Saved entries:
——————————

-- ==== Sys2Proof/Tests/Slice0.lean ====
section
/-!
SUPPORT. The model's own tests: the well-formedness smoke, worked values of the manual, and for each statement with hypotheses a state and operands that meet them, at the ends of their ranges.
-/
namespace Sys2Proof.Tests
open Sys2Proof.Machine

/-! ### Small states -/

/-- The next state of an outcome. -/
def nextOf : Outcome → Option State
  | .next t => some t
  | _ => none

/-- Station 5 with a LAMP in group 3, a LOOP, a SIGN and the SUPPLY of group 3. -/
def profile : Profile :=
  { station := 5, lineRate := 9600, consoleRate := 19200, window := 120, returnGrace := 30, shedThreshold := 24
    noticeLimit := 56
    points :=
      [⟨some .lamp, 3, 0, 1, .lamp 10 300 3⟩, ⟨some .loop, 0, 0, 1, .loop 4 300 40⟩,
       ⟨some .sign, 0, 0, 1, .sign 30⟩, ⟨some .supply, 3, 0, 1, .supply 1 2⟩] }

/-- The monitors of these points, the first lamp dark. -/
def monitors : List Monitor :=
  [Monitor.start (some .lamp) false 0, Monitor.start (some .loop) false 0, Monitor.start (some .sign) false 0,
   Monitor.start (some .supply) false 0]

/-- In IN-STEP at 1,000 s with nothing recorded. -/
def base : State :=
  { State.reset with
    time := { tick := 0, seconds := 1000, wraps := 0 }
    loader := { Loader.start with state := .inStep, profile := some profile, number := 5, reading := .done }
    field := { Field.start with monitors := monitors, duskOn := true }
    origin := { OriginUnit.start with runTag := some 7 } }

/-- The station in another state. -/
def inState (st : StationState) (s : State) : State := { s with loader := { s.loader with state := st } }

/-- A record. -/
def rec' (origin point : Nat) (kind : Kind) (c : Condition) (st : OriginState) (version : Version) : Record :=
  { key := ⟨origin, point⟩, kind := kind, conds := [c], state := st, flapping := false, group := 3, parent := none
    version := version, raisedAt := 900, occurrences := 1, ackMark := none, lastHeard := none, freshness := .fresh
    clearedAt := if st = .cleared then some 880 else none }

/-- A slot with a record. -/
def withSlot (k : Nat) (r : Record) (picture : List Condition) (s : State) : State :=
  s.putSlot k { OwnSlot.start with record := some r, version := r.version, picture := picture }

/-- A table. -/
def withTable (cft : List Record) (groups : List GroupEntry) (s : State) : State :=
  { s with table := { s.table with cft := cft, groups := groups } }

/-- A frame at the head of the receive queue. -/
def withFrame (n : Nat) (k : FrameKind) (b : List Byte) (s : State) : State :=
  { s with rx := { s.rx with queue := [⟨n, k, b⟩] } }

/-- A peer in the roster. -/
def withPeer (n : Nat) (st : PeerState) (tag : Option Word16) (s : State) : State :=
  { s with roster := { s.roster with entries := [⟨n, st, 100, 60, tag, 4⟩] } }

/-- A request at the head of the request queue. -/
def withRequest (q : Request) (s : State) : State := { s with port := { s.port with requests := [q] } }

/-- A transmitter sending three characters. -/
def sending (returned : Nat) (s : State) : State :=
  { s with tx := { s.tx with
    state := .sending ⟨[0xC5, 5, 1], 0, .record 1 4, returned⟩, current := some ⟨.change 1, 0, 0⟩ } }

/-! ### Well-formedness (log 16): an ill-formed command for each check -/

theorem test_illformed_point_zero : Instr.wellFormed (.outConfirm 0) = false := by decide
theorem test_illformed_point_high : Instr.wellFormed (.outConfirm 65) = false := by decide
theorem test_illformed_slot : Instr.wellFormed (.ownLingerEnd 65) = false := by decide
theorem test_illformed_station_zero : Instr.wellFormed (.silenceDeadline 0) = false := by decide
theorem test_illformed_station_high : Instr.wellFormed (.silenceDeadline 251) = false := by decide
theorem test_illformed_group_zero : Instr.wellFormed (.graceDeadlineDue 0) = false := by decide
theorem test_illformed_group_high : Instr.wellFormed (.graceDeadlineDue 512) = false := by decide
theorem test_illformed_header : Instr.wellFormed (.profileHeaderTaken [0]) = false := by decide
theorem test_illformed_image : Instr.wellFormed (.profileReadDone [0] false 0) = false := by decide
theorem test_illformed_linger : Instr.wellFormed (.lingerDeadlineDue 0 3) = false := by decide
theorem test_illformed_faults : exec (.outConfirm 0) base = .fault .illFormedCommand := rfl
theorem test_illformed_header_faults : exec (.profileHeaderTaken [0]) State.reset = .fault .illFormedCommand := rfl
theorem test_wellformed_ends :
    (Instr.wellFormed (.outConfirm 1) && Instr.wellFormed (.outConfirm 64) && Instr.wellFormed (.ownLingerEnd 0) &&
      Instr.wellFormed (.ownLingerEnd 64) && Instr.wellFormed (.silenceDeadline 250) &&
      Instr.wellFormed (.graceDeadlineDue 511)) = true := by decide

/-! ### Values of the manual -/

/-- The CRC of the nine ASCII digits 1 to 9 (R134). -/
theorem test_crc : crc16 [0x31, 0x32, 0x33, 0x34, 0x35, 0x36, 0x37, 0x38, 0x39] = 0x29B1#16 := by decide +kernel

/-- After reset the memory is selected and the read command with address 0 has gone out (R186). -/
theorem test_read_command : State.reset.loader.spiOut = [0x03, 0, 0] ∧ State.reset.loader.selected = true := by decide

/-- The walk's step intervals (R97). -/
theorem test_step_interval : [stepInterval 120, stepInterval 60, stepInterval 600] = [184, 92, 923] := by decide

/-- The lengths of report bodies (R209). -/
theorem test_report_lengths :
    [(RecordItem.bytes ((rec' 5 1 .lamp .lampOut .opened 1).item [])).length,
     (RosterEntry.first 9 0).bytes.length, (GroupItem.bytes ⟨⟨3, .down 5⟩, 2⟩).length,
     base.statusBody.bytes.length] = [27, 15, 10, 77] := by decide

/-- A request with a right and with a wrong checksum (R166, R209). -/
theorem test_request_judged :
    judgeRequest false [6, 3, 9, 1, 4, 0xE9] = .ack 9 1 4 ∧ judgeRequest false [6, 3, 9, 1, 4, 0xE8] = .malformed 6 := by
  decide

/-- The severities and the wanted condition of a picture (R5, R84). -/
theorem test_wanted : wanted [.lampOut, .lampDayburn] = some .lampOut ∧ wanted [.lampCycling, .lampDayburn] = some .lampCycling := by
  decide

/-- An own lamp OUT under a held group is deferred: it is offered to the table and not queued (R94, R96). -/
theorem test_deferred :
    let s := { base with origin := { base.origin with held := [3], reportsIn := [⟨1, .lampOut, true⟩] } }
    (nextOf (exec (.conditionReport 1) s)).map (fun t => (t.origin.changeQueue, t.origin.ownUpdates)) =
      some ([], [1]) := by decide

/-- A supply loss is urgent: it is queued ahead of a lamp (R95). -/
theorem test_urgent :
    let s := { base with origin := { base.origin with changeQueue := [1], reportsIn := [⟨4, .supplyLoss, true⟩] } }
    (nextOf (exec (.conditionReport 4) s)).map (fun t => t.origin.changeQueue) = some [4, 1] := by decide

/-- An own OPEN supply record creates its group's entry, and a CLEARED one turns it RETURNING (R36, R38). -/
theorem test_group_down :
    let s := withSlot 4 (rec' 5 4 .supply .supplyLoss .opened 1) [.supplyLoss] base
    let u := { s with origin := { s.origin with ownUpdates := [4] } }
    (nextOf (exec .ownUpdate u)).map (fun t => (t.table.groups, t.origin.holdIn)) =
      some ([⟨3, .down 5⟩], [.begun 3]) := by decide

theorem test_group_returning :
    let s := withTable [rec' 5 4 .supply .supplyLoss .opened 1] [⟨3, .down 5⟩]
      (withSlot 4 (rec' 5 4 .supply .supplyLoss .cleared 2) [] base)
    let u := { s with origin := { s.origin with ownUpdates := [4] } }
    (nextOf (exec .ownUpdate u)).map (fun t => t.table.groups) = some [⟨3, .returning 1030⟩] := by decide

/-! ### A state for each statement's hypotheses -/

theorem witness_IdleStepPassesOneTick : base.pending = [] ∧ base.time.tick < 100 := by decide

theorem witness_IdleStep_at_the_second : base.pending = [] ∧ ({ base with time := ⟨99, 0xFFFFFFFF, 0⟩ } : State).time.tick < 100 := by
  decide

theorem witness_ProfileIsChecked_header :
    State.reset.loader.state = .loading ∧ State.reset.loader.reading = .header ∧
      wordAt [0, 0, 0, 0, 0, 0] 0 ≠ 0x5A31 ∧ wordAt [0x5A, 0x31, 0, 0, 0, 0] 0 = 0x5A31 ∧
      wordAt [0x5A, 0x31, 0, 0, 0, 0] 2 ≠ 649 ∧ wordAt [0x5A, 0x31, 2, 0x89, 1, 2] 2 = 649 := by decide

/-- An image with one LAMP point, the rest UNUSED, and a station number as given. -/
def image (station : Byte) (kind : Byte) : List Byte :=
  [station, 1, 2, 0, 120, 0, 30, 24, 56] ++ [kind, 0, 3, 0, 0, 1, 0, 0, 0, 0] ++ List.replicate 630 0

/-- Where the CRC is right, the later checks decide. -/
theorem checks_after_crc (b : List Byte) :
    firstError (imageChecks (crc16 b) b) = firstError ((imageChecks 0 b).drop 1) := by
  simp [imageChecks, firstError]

——————————

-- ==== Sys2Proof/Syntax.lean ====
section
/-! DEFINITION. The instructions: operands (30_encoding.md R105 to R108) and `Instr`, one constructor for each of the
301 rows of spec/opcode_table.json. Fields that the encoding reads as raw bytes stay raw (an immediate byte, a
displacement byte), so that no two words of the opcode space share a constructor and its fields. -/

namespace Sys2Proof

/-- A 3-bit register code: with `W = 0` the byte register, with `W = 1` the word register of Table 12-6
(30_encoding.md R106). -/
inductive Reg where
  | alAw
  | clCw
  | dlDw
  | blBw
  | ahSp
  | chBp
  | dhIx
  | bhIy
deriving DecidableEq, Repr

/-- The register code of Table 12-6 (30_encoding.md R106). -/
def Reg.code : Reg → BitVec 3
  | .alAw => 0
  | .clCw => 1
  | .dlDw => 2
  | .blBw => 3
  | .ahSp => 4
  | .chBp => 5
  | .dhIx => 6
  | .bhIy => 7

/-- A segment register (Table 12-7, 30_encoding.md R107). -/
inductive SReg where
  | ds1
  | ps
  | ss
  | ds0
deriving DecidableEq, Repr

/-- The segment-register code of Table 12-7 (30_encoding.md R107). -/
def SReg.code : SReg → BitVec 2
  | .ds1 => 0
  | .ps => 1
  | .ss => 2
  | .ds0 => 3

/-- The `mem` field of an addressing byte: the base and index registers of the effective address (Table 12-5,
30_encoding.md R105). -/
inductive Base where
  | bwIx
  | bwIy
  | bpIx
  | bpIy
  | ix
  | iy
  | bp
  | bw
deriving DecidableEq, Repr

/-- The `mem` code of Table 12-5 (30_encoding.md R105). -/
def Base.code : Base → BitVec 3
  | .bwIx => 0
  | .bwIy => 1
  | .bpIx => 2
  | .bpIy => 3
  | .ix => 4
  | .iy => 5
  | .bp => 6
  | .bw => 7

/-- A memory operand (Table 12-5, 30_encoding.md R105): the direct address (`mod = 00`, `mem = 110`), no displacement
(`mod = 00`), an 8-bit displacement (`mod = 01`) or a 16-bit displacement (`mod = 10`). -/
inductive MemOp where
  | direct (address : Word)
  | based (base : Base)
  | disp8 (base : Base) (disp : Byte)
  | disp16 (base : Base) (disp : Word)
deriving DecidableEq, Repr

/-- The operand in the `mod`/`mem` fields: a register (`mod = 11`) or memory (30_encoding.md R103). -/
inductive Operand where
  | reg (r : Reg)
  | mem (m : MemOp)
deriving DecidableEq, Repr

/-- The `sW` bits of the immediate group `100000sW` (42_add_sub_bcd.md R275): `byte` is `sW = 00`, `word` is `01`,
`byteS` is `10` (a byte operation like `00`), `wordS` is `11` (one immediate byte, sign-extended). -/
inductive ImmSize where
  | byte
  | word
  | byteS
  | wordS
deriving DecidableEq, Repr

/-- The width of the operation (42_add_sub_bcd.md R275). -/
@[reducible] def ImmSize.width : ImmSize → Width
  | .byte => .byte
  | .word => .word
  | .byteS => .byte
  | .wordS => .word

——————————

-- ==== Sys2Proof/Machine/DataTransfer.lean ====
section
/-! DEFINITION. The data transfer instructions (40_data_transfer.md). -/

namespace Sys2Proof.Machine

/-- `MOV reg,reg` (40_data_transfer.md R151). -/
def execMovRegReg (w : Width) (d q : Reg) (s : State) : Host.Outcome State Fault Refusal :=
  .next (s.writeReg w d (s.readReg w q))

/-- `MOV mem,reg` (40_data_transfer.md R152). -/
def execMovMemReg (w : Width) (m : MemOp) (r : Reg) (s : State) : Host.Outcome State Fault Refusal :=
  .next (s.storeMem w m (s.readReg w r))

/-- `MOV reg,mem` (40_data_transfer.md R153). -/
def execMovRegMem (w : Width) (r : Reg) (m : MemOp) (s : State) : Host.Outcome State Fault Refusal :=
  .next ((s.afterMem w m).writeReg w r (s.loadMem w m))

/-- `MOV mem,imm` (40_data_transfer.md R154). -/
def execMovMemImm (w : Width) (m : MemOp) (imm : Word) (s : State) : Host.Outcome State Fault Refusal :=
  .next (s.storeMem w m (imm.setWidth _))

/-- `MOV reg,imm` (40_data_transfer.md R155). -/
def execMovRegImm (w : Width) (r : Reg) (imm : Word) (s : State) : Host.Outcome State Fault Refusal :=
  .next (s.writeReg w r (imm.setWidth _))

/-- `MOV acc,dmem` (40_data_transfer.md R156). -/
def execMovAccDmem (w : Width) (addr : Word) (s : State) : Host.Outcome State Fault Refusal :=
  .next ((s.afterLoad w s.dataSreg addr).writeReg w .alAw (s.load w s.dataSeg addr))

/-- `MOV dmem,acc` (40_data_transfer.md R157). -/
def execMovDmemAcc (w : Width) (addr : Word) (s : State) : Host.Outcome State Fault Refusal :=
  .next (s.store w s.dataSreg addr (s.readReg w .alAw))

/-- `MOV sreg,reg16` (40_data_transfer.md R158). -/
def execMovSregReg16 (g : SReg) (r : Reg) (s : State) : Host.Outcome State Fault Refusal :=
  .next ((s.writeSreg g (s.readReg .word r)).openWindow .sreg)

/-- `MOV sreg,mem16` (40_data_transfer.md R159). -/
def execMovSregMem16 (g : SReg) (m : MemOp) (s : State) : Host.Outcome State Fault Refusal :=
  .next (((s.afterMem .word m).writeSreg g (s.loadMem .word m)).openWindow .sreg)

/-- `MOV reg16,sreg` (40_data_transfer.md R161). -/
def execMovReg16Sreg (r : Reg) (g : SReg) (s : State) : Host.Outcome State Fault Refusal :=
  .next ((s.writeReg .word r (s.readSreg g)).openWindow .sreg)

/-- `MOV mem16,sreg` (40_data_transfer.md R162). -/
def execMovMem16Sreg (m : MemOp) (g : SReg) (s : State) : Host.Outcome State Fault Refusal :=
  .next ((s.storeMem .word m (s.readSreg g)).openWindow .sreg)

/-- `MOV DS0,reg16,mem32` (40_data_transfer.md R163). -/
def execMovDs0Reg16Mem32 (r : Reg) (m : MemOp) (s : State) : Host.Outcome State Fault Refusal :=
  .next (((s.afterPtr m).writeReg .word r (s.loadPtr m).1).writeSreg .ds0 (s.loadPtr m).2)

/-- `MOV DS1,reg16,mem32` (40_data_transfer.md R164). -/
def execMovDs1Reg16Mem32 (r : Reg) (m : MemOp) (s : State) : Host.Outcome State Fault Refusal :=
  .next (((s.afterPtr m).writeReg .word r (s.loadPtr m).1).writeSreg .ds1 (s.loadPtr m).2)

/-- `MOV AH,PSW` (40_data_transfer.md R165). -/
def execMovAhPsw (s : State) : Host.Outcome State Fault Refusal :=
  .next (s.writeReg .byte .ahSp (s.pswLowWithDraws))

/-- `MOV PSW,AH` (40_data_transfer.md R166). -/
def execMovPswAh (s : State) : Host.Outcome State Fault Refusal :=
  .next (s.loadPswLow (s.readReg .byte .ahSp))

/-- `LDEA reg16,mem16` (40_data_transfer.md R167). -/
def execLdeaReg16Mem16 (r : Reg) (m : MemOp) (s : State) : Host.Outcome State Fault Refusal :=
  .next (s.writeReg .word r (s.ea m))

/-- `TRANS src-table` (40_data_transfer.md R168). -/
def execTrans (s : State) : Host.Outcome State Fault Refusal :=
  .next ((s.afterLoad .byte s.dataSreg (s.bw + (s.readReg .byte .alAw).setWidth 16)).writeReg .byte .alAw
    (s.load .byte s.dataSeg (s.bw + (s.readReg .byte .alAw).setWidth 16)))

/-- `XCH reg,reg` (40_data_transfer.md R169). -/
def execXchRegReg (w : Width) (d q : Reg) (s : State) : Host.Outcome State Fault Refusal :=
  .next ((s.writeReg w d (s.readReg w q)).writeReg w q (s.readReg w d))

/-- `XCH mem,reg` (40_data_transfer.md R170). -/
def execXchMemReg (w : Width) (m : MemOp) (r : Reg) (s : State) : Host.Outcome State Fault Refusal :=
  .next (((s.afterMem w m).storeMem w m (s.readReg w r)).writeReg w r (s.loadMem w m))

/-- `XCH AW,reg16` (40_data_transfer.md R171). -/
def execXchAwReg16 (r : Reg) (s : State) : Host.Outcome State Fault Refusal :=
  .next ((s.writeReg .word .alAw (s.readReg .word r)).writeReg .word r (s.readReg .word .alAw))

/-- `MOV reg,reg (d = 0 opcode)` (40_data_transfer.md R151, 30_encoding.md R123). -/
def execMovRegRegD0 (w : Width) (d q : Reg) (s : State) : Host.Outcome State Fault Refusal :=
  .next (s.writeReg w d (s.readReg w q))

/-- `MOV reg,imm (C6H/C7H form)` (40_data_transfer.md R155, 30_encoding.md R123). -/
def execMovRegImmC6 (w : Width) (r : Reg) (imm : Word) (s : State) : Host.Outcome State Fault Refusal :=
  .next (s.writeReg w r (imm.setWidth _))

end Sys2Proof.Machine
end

——————————

TASK PROMPT :: Those lines of the records that contain the string "namespace" should be identified and copied.

ANSWER TO THIS PROBLEM ::
namespace Sys2Proof.Tests
namespace Sys2Proof
namespace Sys2Proof.Machine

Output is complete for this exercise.